- _WHAT THE TASK ASKS_
The required output is the lines below from the line containing "0xFFFE#16 1#32) ∧" to the line containing "(start 0x0A000090#32 []).pc", inclusive, retyped exactly. No other lines belong in it.

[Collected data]
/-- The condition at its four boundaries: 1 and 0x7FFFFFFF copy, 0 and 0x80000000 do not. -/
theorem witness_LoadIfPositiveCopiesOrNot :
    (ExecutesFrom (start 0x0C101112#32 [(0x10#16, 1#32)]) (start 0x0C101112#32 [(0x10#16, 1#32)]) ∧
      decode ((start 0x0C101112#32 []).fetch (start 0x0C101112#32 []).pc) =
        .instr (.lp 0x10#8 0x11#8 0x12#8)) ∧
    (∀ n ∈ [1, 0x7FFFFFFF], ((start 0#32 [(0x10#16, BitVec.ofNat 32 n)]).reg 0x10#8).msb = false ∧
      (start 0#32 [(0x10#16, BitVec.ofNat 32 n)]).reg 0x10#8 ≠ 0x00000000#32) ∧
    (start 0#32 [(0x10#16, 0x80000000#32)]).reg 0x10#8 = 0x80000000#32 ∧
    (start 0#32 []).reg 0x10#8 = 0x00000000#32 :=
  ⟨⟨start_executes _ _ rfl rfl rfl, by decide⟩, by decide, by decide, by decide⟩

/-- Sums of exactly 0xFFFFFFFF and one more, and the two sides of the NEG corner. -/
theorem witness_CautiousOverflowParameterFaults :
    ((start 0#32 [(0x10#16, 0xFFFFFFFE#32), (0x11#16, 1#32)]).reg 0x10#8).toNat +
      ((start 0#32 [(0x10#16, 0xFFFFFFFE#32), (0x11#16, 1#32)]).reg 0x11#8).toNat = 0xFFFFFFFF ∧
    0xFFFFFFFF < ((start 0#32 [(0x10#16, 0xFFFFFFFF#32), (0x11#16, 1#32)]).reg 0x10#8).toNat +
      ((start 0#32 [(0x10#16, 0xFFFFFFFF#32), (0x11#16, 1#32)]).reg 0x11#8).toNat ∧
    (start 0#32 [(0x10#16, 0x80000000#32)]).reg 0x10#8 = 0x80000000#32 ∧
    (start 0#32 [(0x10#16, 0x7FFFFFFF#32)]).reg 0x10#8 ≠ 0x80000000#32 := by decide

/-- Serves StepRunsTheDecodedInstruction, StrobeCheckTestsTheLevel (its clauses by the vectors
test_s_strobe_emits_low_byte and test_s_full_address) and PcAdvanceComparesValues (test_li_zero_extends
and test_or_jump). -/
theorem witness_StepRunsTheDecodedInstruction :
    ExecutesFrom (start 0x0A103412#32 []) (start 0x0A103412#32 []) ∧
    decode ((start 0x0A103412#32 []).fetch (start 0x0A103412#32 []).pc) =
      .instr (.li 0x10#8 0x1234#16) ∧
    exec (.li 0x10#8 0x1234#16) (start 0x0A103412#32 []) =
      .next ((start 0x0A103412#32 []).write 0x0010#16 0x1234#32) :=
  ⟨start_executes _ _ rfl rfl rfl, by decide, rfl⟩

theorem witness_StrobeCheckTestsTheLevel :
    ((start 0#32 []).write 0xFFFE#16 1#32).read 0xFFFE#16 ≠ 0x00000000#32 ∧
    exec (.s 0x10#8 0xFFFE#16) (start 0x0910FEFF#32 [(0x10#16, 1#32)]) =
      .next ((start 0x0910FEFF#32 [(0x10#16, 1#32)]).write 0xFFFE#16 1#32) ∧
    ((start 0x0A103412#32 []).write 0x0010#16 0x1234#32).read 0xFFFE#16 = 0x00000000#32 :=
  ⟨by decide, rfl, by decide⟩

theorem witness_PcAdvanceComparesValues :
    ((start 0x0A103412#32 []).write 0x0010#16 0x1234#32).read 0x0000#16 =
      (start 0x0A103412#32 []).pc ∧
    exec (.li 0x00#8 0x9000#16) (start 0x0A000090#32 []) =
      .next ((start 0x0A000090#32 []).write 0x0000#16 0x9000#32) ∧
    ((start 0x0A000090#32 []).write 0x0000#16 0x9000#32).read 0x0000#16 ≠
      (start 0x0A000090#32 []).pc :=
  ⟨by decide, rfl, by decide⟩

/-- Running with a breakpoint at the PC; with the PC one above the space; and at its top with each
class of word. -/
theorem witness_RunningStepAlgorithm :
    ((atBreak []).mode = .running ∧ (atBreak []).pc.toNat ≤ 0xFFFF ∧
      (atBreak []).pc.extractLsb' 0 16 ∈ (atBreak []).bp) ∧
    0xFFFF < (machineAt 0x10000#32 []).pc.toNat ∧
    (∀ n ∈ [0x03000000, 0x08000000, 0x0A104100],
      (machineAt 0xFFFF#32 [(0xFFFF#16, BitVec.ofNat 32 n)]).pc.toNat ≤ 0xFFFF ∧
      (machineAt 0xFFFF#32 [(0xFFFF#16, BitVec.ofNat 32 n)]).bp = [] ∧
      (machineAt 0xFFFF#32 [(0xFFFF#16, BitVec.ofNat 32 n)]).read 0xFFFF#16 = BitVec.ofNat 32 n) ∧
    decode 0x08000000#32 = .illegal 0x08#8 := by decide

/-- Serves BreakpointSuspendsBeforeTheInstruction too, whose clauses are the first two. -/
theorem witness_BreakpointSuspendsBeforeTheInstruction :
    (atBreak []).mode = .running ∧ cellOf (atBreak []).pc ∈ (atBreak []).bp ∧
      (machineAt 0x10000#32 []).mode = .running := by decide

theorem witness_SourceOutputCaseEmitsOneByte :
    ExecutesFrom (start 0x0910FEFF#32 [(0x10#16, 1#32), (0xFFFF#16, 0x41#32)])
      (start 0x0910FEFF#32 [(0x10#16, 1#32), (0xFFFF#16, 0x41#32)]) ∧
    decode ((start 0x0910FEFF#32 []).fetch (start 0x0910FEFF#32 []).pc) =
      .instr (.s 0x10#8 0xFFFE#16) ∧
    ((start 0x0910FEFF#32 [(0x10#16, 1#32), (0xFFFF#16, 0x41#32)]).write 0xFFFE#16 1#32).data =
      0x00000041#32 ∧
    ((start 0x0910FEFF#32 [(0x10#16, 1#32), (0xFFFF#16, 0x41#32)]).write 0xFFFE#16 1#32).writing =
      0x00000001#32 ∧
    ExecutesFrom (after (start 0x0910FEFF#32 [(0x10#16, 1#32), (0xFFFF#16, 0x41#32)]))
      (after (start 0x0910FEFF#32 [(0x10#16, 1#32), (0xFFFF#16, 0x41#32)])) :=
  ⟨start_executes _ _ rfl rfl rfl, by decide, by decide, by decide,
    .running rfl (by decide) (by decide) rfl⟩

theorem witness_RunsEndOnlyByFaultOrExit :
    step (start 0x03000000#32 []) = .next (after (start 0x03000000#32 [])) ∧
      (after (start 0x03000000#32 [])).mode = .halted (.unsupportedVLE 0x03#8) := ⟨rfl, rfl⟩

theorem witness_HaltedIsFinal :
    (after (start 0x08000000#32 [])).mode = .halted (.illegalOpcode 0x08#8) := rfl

- _RESPONSE BOX_
      .next ((start 0x0910FEFF#32 [(0x10#16, 1#32)]).write 0xFFFE#16 1#32) ∧
    ((start 0x0A103412#32 []).write 0x0010#16 0x1234#32).read 0xFFFE#16 = 0x00000000#32 :=
  ⟨by decide, rfl, by decide⟩

theorem witness_PcAdvanceComparesValues :
    ((start 0x0A103412#32 []).write 0x0010#16 0x1234#32).read 0x0000#16 =
      (start 0x0A103412#32 []).pc ∧
    exec (.li 0x00#8 0x9000#16) (start 0x0A000090#32 []) =
      .next ((start 0x0A000090#32 []).write 0x0000#16 0x9000#32) ∧
    ((start 0x0A000090#32 []).write 0x0000#16 0x9000#32).read 0x0000#16 ≠
      (start 0x0A000090#32 []).pc :=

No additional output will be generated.